Ride-hailing firm Uber has been ordered to pay $148m to 50 US states and Washington DC for failing to disclose a mass data breach in 2016.
The settlement, announced on September 26 by California Attorney General Xavier Becerra, marks the end of a 10-month investigation into the breach that exposed personal data from 57 million Uber accounts. The data revealed included the licence plates of 600,000 drivers across the globe.
The breach was discovered by Uber in October 2016, when Joe Sullivan, the company’s chief security officer at the time, received an email notifying him of “major vulnerability” in Uber’s system. Rather than report the incident to the authorities, the company opted to pay hackers $100,000 to destroy the stolen data. The payment was made possible by Uber’s ‘bug bounty’ program, which compensates hackers for reporting flaws in the company’s software.

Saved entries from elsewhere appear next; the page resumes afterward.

/-- The stage an ARMED entry takes afresh (R152): the test at entry to PLAY RUN. -/
def freshStage (s : State) (e : Entry) : Stage :=
  if InRun s ∧ estimate s < leadPoint s e then .waiting else .idle

/-- An ARMED entry takes its stage afresh; `missed` stays. -/
def restage (s : State) (e : Entry) : Entry :=
  match e.state with
  | .armed _ missed => { e with state := .armed (freshStage s e) missed }
  | _ => e

/-- An entry becomes COMPLETE (R159): the last completion record is replaced and PUNCH_DONE raised. -/
def completeEntry (e : Entry) (r : PunchResult) (ain aout : Option Addr) (s : State) : State :=
  raise .punchDone <| s.onPunch fun p =>
    { p with
      entries := putEntry { e with state := .complete r ain aout } p.entries
      last := some { inMark := e.inMark, outMark := e.outMark, tracks := e.tracks, rehearse := e.rehearse,
                     result := r, actualIn := ain, actualOut := aout } }

/-! ## Lines and drops (R148, R151) -/

abbrev GateOn (s : State) : Prop := s.punch.gateA = true ∨ s.punch.gateB = true
abbrev MonitorOn (s : State) : Prop := s.punch.monA = true ∨ s.punch.monB = true

/-- Every gate that is on turns off, latched with the offset. -/
def closeGates (offset : Nat) (s : State) : State :=
  if GateOn s then s.onPunch fun p => { p with gateA := false, gateB := false, offset := offset } else s

/-- Both monitors turn off, latched with the offset. -/
def closeMonitors (offset : Nat) (s : State) : State :=
  if MonitorOn s then s.onPunch fun p => { p with monA := false, monB := false, offset := offset } else s

/-- At least one selected track is UNSAFE (R156). -/
abbrev TrackFree (s : State) (t : Tracks) : Prop :=
  (t.hasA = true ∧ s.punch.safeA = false) ∨ (t.hasB = true ∧ s.punch.safeB = false)

/-- The conditions gates and monitors share (R151): PLAY RUN, capstan LOCKED, quality LOCKED, outside every zone. -/
abbrev MonitorConditions (s : State) : Prop :=
  InRun s ∧ s.capstan.lock = true ∧ quality s = .locked ∧ ¬ InGuard s (estimate s)

/-- A gate condition fails while a gate is on (R151). -/
abbrev GateLost (s : State) : Prop :=
  GateOn s ∧ ¬ (MonitorConditions s ∧ s.punch.permit = true ∧
    (s.punch.gateA = true → s.punch.safeA = false) ∧ (s.punch.gateB = true → s.punch.safeB = false))

/-- A monitor condition fails while a monitor line is on (R151). -/
abbrev MonitorLost (s : State) : Prop := MonitorOn s ∧ ¬ MonitorConditions s

/-- A gate condition that a pending manual record needs has failed (R165). -/
abbrev PendingLost (s : State) : Prop := ¬ (MonitorConditions s ∧ s.punch.permit = true)

/-- End the ACTIVE entry, if it is one of the given sort (rehearsal or not), with result ABORTED: the closes of R158, at the
position test and at a block edge, end the entry themselves before the conditions are judged. The actual out is the
estimate at that moment (log entry 30). -/
def endActive (rehearsal : Bool) (s : State) : State :=
  match activeEntry s with
  | some e =>
    match e.state with
    | .active _ _ ain =>
      if e.rehearse = rehearsal then completeEntry e .aborted (some ain) (some (placeHere s)) s else s
    | _ => s
  | none => s

/-- Manual record ends (R165). -/
def manualOff (s : State) : State := s.onPunch fun p => { p with manual := .off }

/-- The asynchronous drop of the gates (R151). -/
def dropGates (s : State) : State := manualOff (endActive false (closeGates 0 s))

/-- The drop of the monitors of a rehearsal (R151). -/
def dropMonitors (s : State) : State := endActive true (closeMonitors 0 s)

/-- A pending manual record is given up where a condition it needs has failed (R165). -/
def dropPending (s : State) : State :=
  match s.punch.manual with
  | .pendingOn _ => if PendingLost s then manualOff s else s
  | _ => s

/-- What a change of any gate condition brings about in the step that makes it (R151). -/
def gateGuard (s : State) : State :=
  let s := if GateLost s then dropGates s else s
  let s := if MonitorLost s then dropMonitors s else s
  dropPending s

/-- The ACTIVE entry ended by an asynchronous drop with result ABORTED (R154, R161, R162). -/
def abortActive (s : State) : State :=
  dropMonitors (if ∃ e ∈ activeEntry s, e.rehearse = false then dropGates s else s)

/-! ## Recomputation and its reactions (R161, R164) -/

/-- The drop point of an entry now (R161). -/
def formDrop (s : State) (e : Entry) : Option Int := lowestAbove s.punch.zones (estimate s) (some (entryTop s e))

/-- One entry judged against a new set: an ARMED one whose range overlaps a zone is GUARDED; the ACTIVE one ends ABORTED at its
place in the list where a zone holds the present estimate, and has its drop point formed again otherwise. -/
def judgeEntry (s : State) (n : Nat) : State :=
  match entryFor s n with
  | some e =>
    match e.state with
    | .armed _ _ => if OverlapsGuard s (entryIn s e) (entryTop s e) then completeEntry e .guarded none none s else s
    | .active late _ ain =>
      if InGuard s (estimate s) then abortActive s
      else s.onPunch fun p => { p with entries := putEntry { e with state := .active late (formDrop s e) ain } p.entries }
    | .complete _ _ _ => s
  | none => s

/-- The manual drop point formed again while ON or PENDING_OFF (R164). -/
def reformManual (s : State) : State :=
  match s.punch.manual with
  | .on t _ => s.onPunch fun p => { p with manual := .on t (lowestAbove p.zones (estimate s) none) }
  | .pendingOff t _ => s.onPunch fun p => { p with manual := .pendingOff t (lowestAbove p.zones (estimate s) none) }
  | _ => s

/-- The in-marks of the list, in list order: the entries a step takes one after another. -/
def entryKeys (s : State) : List Nat := s.punch.entries.map Entry.inMark

/-- The set recomputed, every entry judged in list order, and manual record judged on the new set. -/
def guardReact (s : State) : State :=
  let s := recomputeZones s
  let s := (entryKeys s).foldl judgeEntry s
  gateGuard (reformManual s)

/-! ## Removal and range updates (R160, R162) -/

/-- The entry with this in-mark removed, an ACTIVE one ended first (R154, R162). -/
def removeEntry (n : Nat) (s : State) : State :=
  let s := if ∃ e ∈ entryFor s n, e.isActive = true then abortActive s else s
  s.onPunch fun p => { p with entries := p.entries.filter fun e => e.inMark ≠ n }

/-- The entries that mark `n` belongs to are removed (R162). -/
def removeEntriesOf (s : State) (n : Nat) : State :=
  ((s.punch.entries.filter fun e => e.inMark = n ∨ e.outMark = n).map Entry.inMark).foldl (fun s k => removeEntry k s) s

Despite recent promises to improve security measures, Uber continues to pay the price for its previous actions
Current CEO Dara Khosrowshahi disclosed the hack to authorities in November 2017. The incident took place under previous CEO Travis Kalanick, who left the company in June 2017 amid a storm of legal challenges. Khosrowshahi apologised for the fact that the breach had not been disclosed sooner.
The $148m settlement fee will be divided across all 50 states and the District of Columbia. California, which led the settlement case, will receive $26m.

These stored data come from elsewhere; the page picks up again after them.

-- ==== Sys2Proof/Machine/Tracker.lean ====
section
/-!
DEFINITION. Tracker: the Position Tracker (chapter 1): the roller counter, address reads, reel identification, the
anchor map, clearing, and the tracker's requests.
-/

namespace Sys2Proof.Machine

/-! ## The roller counter (R3) -/

/-- The counter after one count: it holds at its limits. -/
def stepCounter (d : Dir) (c : Int) : Int :=
  match d with
  | .forward => if c = Config.counterMax then c else c + 1
  | .reverse => if c = Config.counterMin then c else c - 1

/-- A count of the measuring roller: the tracker's counter, the servo's accumulator, and the Punch Unit's position
test (R3, R101, R155). -/
def rollerCount (d : Dir) (s : State) : State :=
  positionTest (servoRoller d (s.onTracker fun t => { t with counter := stepCounter d t.counter }))

/-! ## Classification (R6, R8) -/

/-- Head contact within the speed window. -/
abbrev InReadWindow (s : State) : Prop :=
  s.motion.liftersUp = false ∧ Config.readSlow ≤ mag s.servo.vMeas ∧ mag s.servo.vMeas ≤ Config.readFast

/-- The read is good-format (R6). -/
abbrev GoodFormat (r : TapeRead) (s : State) : Prop :=
  r.good = true ∧ InReadWindow s ∧ r.tag ≠ 0 ∧ r.block ≤ Config.maxBlock

/-- The identity a read carries. -/
def readReel (r : TapeRead) : ReelId where
  tag  := r.tag
  rate := r.rate

/-- A rejected read (R8). -/
def rejectRead (s : State) : State :=
  if InReadWindow s then
    raiseIf (decide (s.tracker.rejects = 15)) .addressDropout
      (s.onTracker fun t => { t with rejects := min 65535 (t.rejects + 1) })
  else s

/-! ## The anchor map (R16 to R20) -/

/-- The slope test of a segment (R12). -/
abbrev SlopeOk (dTicks dCount : Int) : Prop := 19 * dCount ≤ 20 * dTicks ∧ 20 * dTicks ≤ 21 * dCount

/-- `a` may stand below `b` (R19). -/
abbrev Below (a b : Anchor) : Prop :=
  a.ticks < b.ticks ∧ a.count < b.count ∧ SlopeOk (b.ticks - a.ticks) (b.count - a.count)

/-- The anchors a placement starts from (R18): the live anchor removed if nearer than 10,000 counts, otherwise made
permanent. -/
def beforePlacement (c : Int) (map : List Anchor) : List Anchor :=
  match liveAnchor map with
  | some l => if mag (c - l.count) < 10000 then map.filter fun a => !a.live else map.map fun a => { a with live := false }
  | none => map

/-- `r` inserted in count order with its neighbours cleaned up (R18, R19). -/
def insertClean (r : Anchor) (map : List Anchor) : List Anchor :=
  ((map.filter fun a => decide (a.count ≤ r.count)).reverse.dropWhile fun a => decide (¬ Below a r)).reverse ++
    r :: (map.filter fun a => decide (r.count < a.count)).dropWhile fun a => decide (¬ Below r a)

/-- The interior anchors but the live one, as count and gap to the lower neighbour (R20). -/
def interiorGaps : List Anchor → List (Int × Int)
  | a :: b :: c :: r => (if b.live then [] else [(b.count, b.count - a.count)]) ++ interiorGaps (b :: c :: r)
  | _ => []

/-- The count of the candidate with the smallest gap, the lowest count between equal gaps. -/
def thinnest (l : List (Int × Int)) : Option Int :=
  (l.foldl
    (fun acc p =>
      match acc with
      | none => some p
      | some b => if p.2 < b.2 then some p else acc)
    (none : Option (Int × Int))).map Prod.fst

/-- Thinning (R20). -/
def thin (map : List Anchor) : List Anchor :=
  if map.length ≤ Config.maxAnchors then map
  else
    match thinnest (interiorGaps map) with
    | some c => map.filter fun a => a.count ≠ c
    | none => map

/-- The anchor a read places. -/
def readAnchor (r : TapeRead) : Anchor where
  count := r.latched
  ticks := r.block * 100
  live  := true

/-- The map after a placement with its cleanup and thinning. -/
def placeAnchor (r : Anchor) (map : List Anchor) : List Anchor := thin (insertClean r (beforePlacement r.count map))

/-! ## Accepted reads (R16, R17, R21) -/

/-- A map change handed on: re-evaluation, the block-edge event with the gate conditions on the new estimate, the phase
event (R21, R151, R158; log entry 14). -/
def handOn (r : TapeRead) (s : State) : State := phaseEvent r.time (blockEdge r.block (reevaluate s))

/-- The residual of a read (R16). -/
def residual (r : TapeRead) (s : State) : Int := (readAnchor r).ticks - estimateAt s.tracker.map r.latched

/-- A read that finds no jump candidate held: it becomes one, or is placed (R16, R18). -/
def freshRead (r : TapeRead) (s : State) : State :=
  if s.tracker.map ≠ [] ∧ 5000 < mag (residual r s) then
    s.onTracker fun t => { t with jump := some { count := r.latched, block := r.block } }
  else handOn r (s.onTracker fun t => { t with map := placeAnchor (readAnchor r) t.map })

/-- Two reads lie as far apart on the tape as the roller says (R17). -/
abbrev JumpAgrees (j : Jump) (r : TapeRead) : Prop :=
  mag (((r.block : Int) - j.block) * 100 - (r.latched - j.count)) ≤ 200

/-- A re-base (R17). -/
def rebase (r : TapeRead) (s : State) : State :=
  handOn r (raise .rebased (s.onTracker fun t => { t with jump := none, map := [(readAnchor r)] }))

/-- An accepted read (R8, R16, R17). -/
def acceptRead (r : TapeRead) (s : State) : State :=
  let s := s.onTracker fun t => { t with rejects := 0 }
  match s.tracker.jump with
  | some j => if JumpAgrees j r then rebase r s else freshRead r (s.onTracker fun t => { t with jump := none })
  | none => freshRead r s

/-! ## Identification (R9, R10) -/

/-- Steps 1 to 4 of R10. -/
def adoptReel (id : ReelId) (s : State) : State :=
  let old := spb s
  let s := s.onTracker fun t => { t with loaded := some id, candidate := none }
  let s := raise .reelIdentified (identifyTarget (claim id.tag s))
  if spb s ≠ old then spbChanged s else s

/-- A good-format read while the loaded tag is ABSENT (R9). -/
def identifyRead (r : TapeRead) (s : State) : State :=
  if s.tracker.candidate = some (readReel r) then acceptRead r (adoptReel (readReel r) s)
  else rejectRead (s.onTracker fun t => { t with candidate := some (readReel r) })

/-- An address read (R7), with its time stamp on the timebase (R132). -/
def addressRead (r : TapeRead) (s : State) : State :=
  let s := s.onCapstan fun c => { c with timebase := r.time }
  if GoodFormat r s then
    match s.tracker.loaded with
    | none => identifyRead r s
    | some id => if (readReel r) = id then acceptRead r s else rejectRead s
  else rejectRead s

/-! ## Clearing (R22) -/

/-- The tracker's values after unthread and warm reset. -/
def clearTracker (s : State) : State :=
  let old := spb s
  let s := s.onTracker fun _ =>
    { counter := 0, map := [], jump := none, loaded := none, candidate := none, rejects := 0 }
  if spb s ≠ old then spbChanged s else s

/-! ## Requests (R24, R25) -/

/-- Loaded rate as listed: 44.1 kHz, 48 kHz, NONE. -/
def rateNumber : Option ReelId → Nat
  | none => 2
  | some r =>
    match r.rate with
    | .r44100 => 0
    | .r48000 => 1

/-- POSITION READ (R24). -/
def reqPositionRead : Handler := fun _ s =>
  let t := s.tracker
  (.okWith (n4 t.counter ++ n4 (estimate s) ++ addrField (placeHere s) ++ n1 (quality s).number ++
    optField (fun n : Nat => n2 n) (loadedTag s) ++ n1 (rateNumber t.loaded) ++ n1 t.map.length ++ yesNo t.jump.isSome ++
    n2 t.rejects ++ n2 s.servo.rSupply ++ n2 s.servo.rTakeUp ++ n4 s.servo.vMeas), s)

/-- ANCHOR READ (R25). -/
def reqAnchorRead (index : Nat) : Handler := fun _ s =>
  match s.tracker.map[index]? with
  | some a => (.okWith (n1 index ++ n4 a.count ++ n4 a.ticks ++ n4 (blockOf a.ticks) ++ yesNo a.live), s)
  | none => (.refuse .range, s)

end Sys2Proof.Machine
end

In a press release, Becerra declared that Uber “swept the breach under the rug in deliberate disregard of the law”. He also stated: “Uber’s decision to cover up this breach was a blatant violation of the public’s trust.”
The terms of the settlement include compulsory changes to Uber’s business practices, which are designed to protect its users from further breaches. One such change includes the appointment of an executive officer to create and implement a comprehensive information security programme. The company will also be required to report any data security incidents to individual states on a quarterly basis for the next two years.
In a statement posted to the Uber website, the company’s chief legal officer, Tony West, said: “We know that earning the trust of our customers and the regulators we work with globally is no easy feat.” He promised that the company would “continue to invest in protections to keep [its] customers and their data safe and secure”.
The case sends a powerful message to Uber that its secretive corporate culture, penchant for ignoring the law and bad business ethics will not be tolerated in the US. Despite recent promises to improve security measures, the company continues to pay the price for its previous actions.
Although the case has been settled, Uber still faces a number of further lawsuits pertaining to the 2016 breach. These include legal challenges from the individuals whose data was leaked, as well as from the cities of Chicago and Los Angeles.